Ah, I missed the fact that we don't need to pass the SevES
bit to the guest because guest actually does not need it.
It just needs the SevBit to make decision whether its
safe to call the RDMSR for SEV_STATUS. The SEV_STATUS
MSR will give information which SEV feature is enabled.

thanks

On 11/22/19 1:52 PM, Peter Gonda wrote:
> I am not sure that the SevEs CPUID bit has the same problem as the Sev
> bit. It seems the reason the Sev bit was to be passed to the guest was
> to prevent the guest from reading the SEV MSR if it did not exist. If
> the guest is running with SevEs it must be also running with Sev. So
> the guest  can safely read the SevStatus MSR to check the SevEsEnabled
> bit because the Sev CPUID bit will be set.
> 
> If I look at the AMD patches for ES. I see just that,
> https://nam11.safelinks.protection.outlook.com/?url=https%3A%2F%2Fgithub.com%2FAMDESE%2Flinux%2Fcommit%2Fc19d84b803caf8e3130b1498868d0fcafc755da7&data=02%7C01%7Cbrijesh.singh%40amd.com%7Cfe5a46e348a5464ea52b08d76f85909b%7C3dd8961fe4884e608e11a82d994e183d%7C0%7C0%7C637100491764446005&sdata=R6RrRO0TpcfM7uzpBbsGhVp47bA%2BVoz624IBQif%2BxjA%3D&reserved=0,
> it doesn't look for the SevEs CPUID bit.
> 
> } else {
>    /* For SEV, check the SEV MSR */
>    msr = __rdmsr(MSR_AMD64_SEV);
>    if (!(msr & MSR_AMD64_SEV_ENABLED))
>      return;
>    /* SEV state cannot be controlled by a command line option */
>    sme_me_mask = me_mask;
>    sme_me_status |= SEV_ACTIVE;
>    physical_mask &= ~sme_me_mask;
> +
> +  if (!(msr & MSR_AMD64_SEV_ES_ENABLED))
> +    return;
> +
> +  sme_me_status |= SEV_ES_ACTIVE;
>    return;
> }
> 
> }
> 
> 
> On Fri, Nov 22, 2019 at 9:18 AM Jim Mattson <jmattson@google.com> wrote:
>>
>> Does SEV-ES indicate that SEV-ES guests are supported, or that the
>> current (v)CPU is running with SEV-ES enabled, or both?
>>
>> On Fri, Nov 22, 2019 at 5:01 AM Brijesh Singh <brijesh.singh@amd.com> wrote:
>>>
>>>
>>> On 11/21/19 2:33 PM, Peter Gonda wrote:
>>>> Only pass through guest relevant CPUID information: Cbit location and
>>>> SEV bit.

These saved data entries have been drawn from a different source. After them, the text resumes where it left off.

-- ==== Sys2Proof/Laws/Zeta.lean ====
section
/-! SUPPORT. The laws of bit reversal (rules R120, R121) and of the table ZGEN writes (rules R122, R124). -/

namespace Sys2Proof.Machine

theorem bitOf_lt_two (i k : Nat) : bitOf i k < 2 := Nat.mod_lt _ (by decide)

theorem bitOf_succ (i k : Nat) : bitOf i (k + 1) = bitOf (i / 2) k := by
  rw [bitOf, bitOf, Nat.div_div_eq_div_mul, pow_succ']

@[simp] theorem bitrev_zero (i : Nat) : bitrev i 0 = 0 := rfl

/-- The recursion behind the sum of rule R120: the lowest bit goes to the top, the others are reversed below it. -/
theorem bitrev_succ (i w : Nat) : bitrev i (w + 1) = i % 2 * 2 ^ w + bitrev (i / 2) w := by
  unfold bitrev
  rw [List.range_succ_eq_map, List.map_cons, List.sum_cons, List.map_map]
  congr 1
  · simp [bitOf]
  · congr 1
    apply List.map_congr_left
    intro k hk
    have : k < w := List.mem_range.1 hk
    simp only [Function.comp, Nat.succ_eq_add_one, bitOf_succ]
    congr 2
    omega

theorem bitrev_lt (i w : Nat) : bitrev i w < 2 ^ w := by
  induction w generalizing i with
  | zero => simp
  | succ w ih =>
    rw [bitrev_succ, pow_succ]
    have h1 := ih (i / 2)
    have h2 : i % 2 * 2 ^ w ≤ 1 * 2 ^ w := Nat.mul_le_mul_right _ (by omega)
    omega

/-- Bits at or above w do not enter (rule R121). -/
theorem bitrev_mod (i w : Nat) : bitrev (i % 2 ^ w) w = bitrev i w := by
  induction w generalizing i with
  | zero => simp
  | succ w ih =>
    rw [bitrev_succ, bitrev_succ]
    have h1 : i % 2 ^ (w + 1) % 2 = i % 2 := by
      rw [pow_succ', Nat.mod_mul_right_mod]
    have h2 : i % 2 ^ (w + 1) / 2 = i / 2 % 2 ^ w := by
      rw [pow_succ', Nat.mod_mul_right_div_self]
    rw [h1, h2, ih]

/-- The highest bit of the low w + 1 goes to the bottom. -/
theorem bitrev_top (i w : Nat) : bitrev i (w + 1) = 2 * bitrev i w + bitOf i w := by
  induction w generalizing i with
  | zero => simp [bitrev_succ, bitOf]
  | succ w ih =>
    rw [bitrev_succ, ih, bitrev_succ i w, bitOf_succ, pow_succ]
    ring

theorem testBit_bitrev (i w k : Nat) (hk : k < w) : (bitrev i w).testBit (w - 1 - k) = i.testBit k := by
  induction w generalizing i k with
  | zero => omega
  | succ w ih =>
    rw [bitrev_succ]
    have hlt := bitrev_lt (i / 2) w
    cases k with
    | zero =>
      rw [Nat.add_sub_cancel, Nat.sub_zero, Nat.testBit_eq_decide_div_mod_eq, Nat.testBit_eq_decide_div_mod_eq, Nat.add_comm,
        Nat.add_mul_div_right _ _ (by positivity), Nat.div_eq_of_lt hlt]
      simp
    | succ k =>
      have hk' : k < w := by omega
      have hb : w + 1 - 1 - (k + 1) < w := by omega
      rw [show i % 2 * 2 ^ w + bitrev (i / 2) w = 2 ^ w * (i % 2) + bitrev (i / 2) w by ring,
        Nat.testBit_two_pow_mul_add _ hlt, if_pos hb, show w + 1 - 1 - (k + 1) = w - 1 - k by omega, ih _ _ hk',
        Nat.testBit_succ]

/-- Reversing twice gives back the low w bits (rule R120). -/
theorem bitrev_bitrev (i w : Nat) : bitrev (bitrev i w) w = i % 2 ^ w := by
  apply Nat.eq_of_testBit_eq
  intro k
  rw [Nat.testBit_mod_two_pow]
  by_cases hk : k < w
  · have h1 := testBit_bitrev (bitrev i w) w (w - 1 - k) (by omega)
    have h2 := testBit_bitrev i w k hk
    rw [show w - 1 - (w - 1 - k) = k by omega] at h1
    simp [h1, h2, hk]
  · have : bitrev (bitrev i w) w < 2 ^ k := lt_of_lt_of_le (bitrev_lt _ _) (Nat.pow_le_pow_right (by decide) (by omega))
    simp [hk, Nat.testBit_eq_false_of_lt this]

/-- The exponents of the two entries that pair up add to 2^w (rule R124). -/
theorem bitrev_pair {w e j : Nat} (he : e < w) (hj : j < 2 ^ e) :
    bitrev (2 ^ e + j) w + bitrev (2 * 2 ^ e - 1 - j) w = 2 ^ w := by
  induction e generalizing w j with
  | zero =>
    obtain ⟨w, rfl⟩ : ∃ v, w = v + 1 := ⟨w - 1, by omega⟩
    have : j = 0 := by simpa using hj
    subst this
    have h0 : bitrev 0 w = 0 := by
      clear he
      induction w with
      | zero => rfl
      | succ w ih => rw [bitrev_succ]; simpa using ih
    simp only [pow_zero, Nat.add_zero, Nat.mul_one, Nat.sub_zero, Nat.reduceSub, bitrev_succ, Nat.reduceMod, Nat.reduceDiv, h0,
      Nat.one_mul]
    rw [pow_succ]
    omega
  | succ e ih =>
    obtain ⟨w, rfl⟩ : ∃ v, w = v + 1 := ⟨w - 1, by omega⟩
    have hp : 2 ^ (e + 1) = 2 * 2 ^ e := pow_succ' 2 e
    have hpos : 0 < 2 ^ e := by positivity
    have hj2 : j / 2 < 2 ^ e := by omega
    have := ih (w := w) (j := j / 2) (by omega) hj2
    rw [bitrev_succ, bitrev_succ]
    have a1 : (2 ^ (e + 1) + j) / 2 = 2 ^ e + j / 2 := by omega
    have a2 : (2 * 2 ^ (e + 1) - 1 - j) / 2 = 2 * 2 ^ e - 1 - j / 2 := by omega
    have a3 : (2 ^ (e + 1) + j) % 2 = j % 2 := by omega
    have a4 : (2 * 2 ^ (e + 1) - 1 - j) % 2 = 1 - j % 2 := by omega
    rw [a1, a2, a3, a4, pow_succ]
    rcases Nat.mod_two_eq_zero_or_one j with h | h <;> rw [h] <;> omega

@[simp] theorem zetaTable_length (root brv : Nat) (q : Int) : (zetaTable root brv q).length = 256 := by simp [zetaTable]

/-- The element ZGEN writes at index i < 256, as a value (rule R122). -/
theorem zgen_read {s : State} (hq : QLegal s) (root brv : Nat) (m : Memory 32) {i : Nat} (hi : i < 256) :
    uval (Memory.read (Memory.writeRange m 0 (zetaTable root brv s.modulus)) i) = zetaValue root brv s.modulus i := by
  have h1 : (1 : Int) ≤ s.modulus := by have := hq.1; simp only [State.modulus, uval]; omega
  have h2 : s.modulus ≤ 2147483647 := by have := hq.2; simp only [State.modulus, uval, qMax] at *; omega
  have := Memory.read_writeRange_inside m 0 (zetaTable root brv s.modulus) (i := i) (by simpa using hi)
  rw [Nat.zero_add] at this
  rw [this]
  simp only [zetaTable, List.getElem_map, List.getElem_range]
  exact uval_ofInt (mod_nonneg h1 _) (by have := mod_lt h1 ((root ^ bitrev i brv : Nat) : Int); simp only [zetaValue]; omega)

end Sys2Proof.Machine
end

The kernel does not support nested SEV guests so the other data
>>>> in this CPUID leaf is unneeded by the guest.
>>>>
>>>> Suggested-by: Jim Mattson <jmattson@google.com>
>>>> Signed-off-by: Peter Gonda <pgonda@google.com>
>>>> Reviewed-by: Jim Mattson <jmattson@google.com>
>>>> ---
>>>>   arch/x86/kvm/cpuid.c | 8 +++++++-
>>>>   1 file changed, 7 insertions(+), 1 deletion(-)
>>>>
>>>> diff --git a/arch/x86/kvm/cpuid.c b/arch/x86/kvm/cpuid.c
>>>> index 946fa9cb9dd6..6439fb1dbe76 100644
>>>> --- a/arch/x86/kvm/cpuid.c
>>>> +++ b/arch/x86/kvm/cpuid.c
>>>> @@ -780,8 +780,14 @@ static inline int __do_cpuid_func(struct kvm_cpuid_entry2 *entry, u32 function,
>>>>                break;
>>>>        /* Support memory encryption cpuid if host supports it */
>>>>        case 0x8000001F:
>>>> -             if (!boot_cpu_has(X86_FEATURE_SEV))
>>>> +             if (boot_cpu_has(X86_FEATURE_SEV)) {
>>>> +                     /* Expose only SEV bit and CBit location */
>>>> +                     entry->eax &= F(SEV);
>>>
>>>
>>> I know SEV-ES patches are not accepted yet, but can I ask to pass the
>>> SEV-ES bit in eax?
>>>
>>>
>>>> +                     entry->ebx &= GENMASK(5, 0);
>>>> +                     entry->edx = entry->ecx = 0;
>>>> +             } else {
>>>>                        entry->eax = entry->ebx = entry->ecx = entry->edx = 0;
>>>> +             }
>>>>                break;
>>>>        /*Add support for Centaur's CPUID instruction*/
>>>>        case 0xC0000000:

Re: [PATCH 2/2] KVM x86: Mask memory encryption guest cpuid

[Jim Mattson]

On Fri, Nov 22, 2019 at 1:22 PM Brijesh Singh <brijesh.singh@amd.com> wrote:
>
> Ah, I missed the fact that we don't need to pass the SevES
> bit to the guest because guest actually does not need it.
> It just needs the SevBit to make decision whether its
> safe to call the RDMSR for SEV_STATUS. The SEV_STATUS
> MSR will give information which SEV feature is enabled.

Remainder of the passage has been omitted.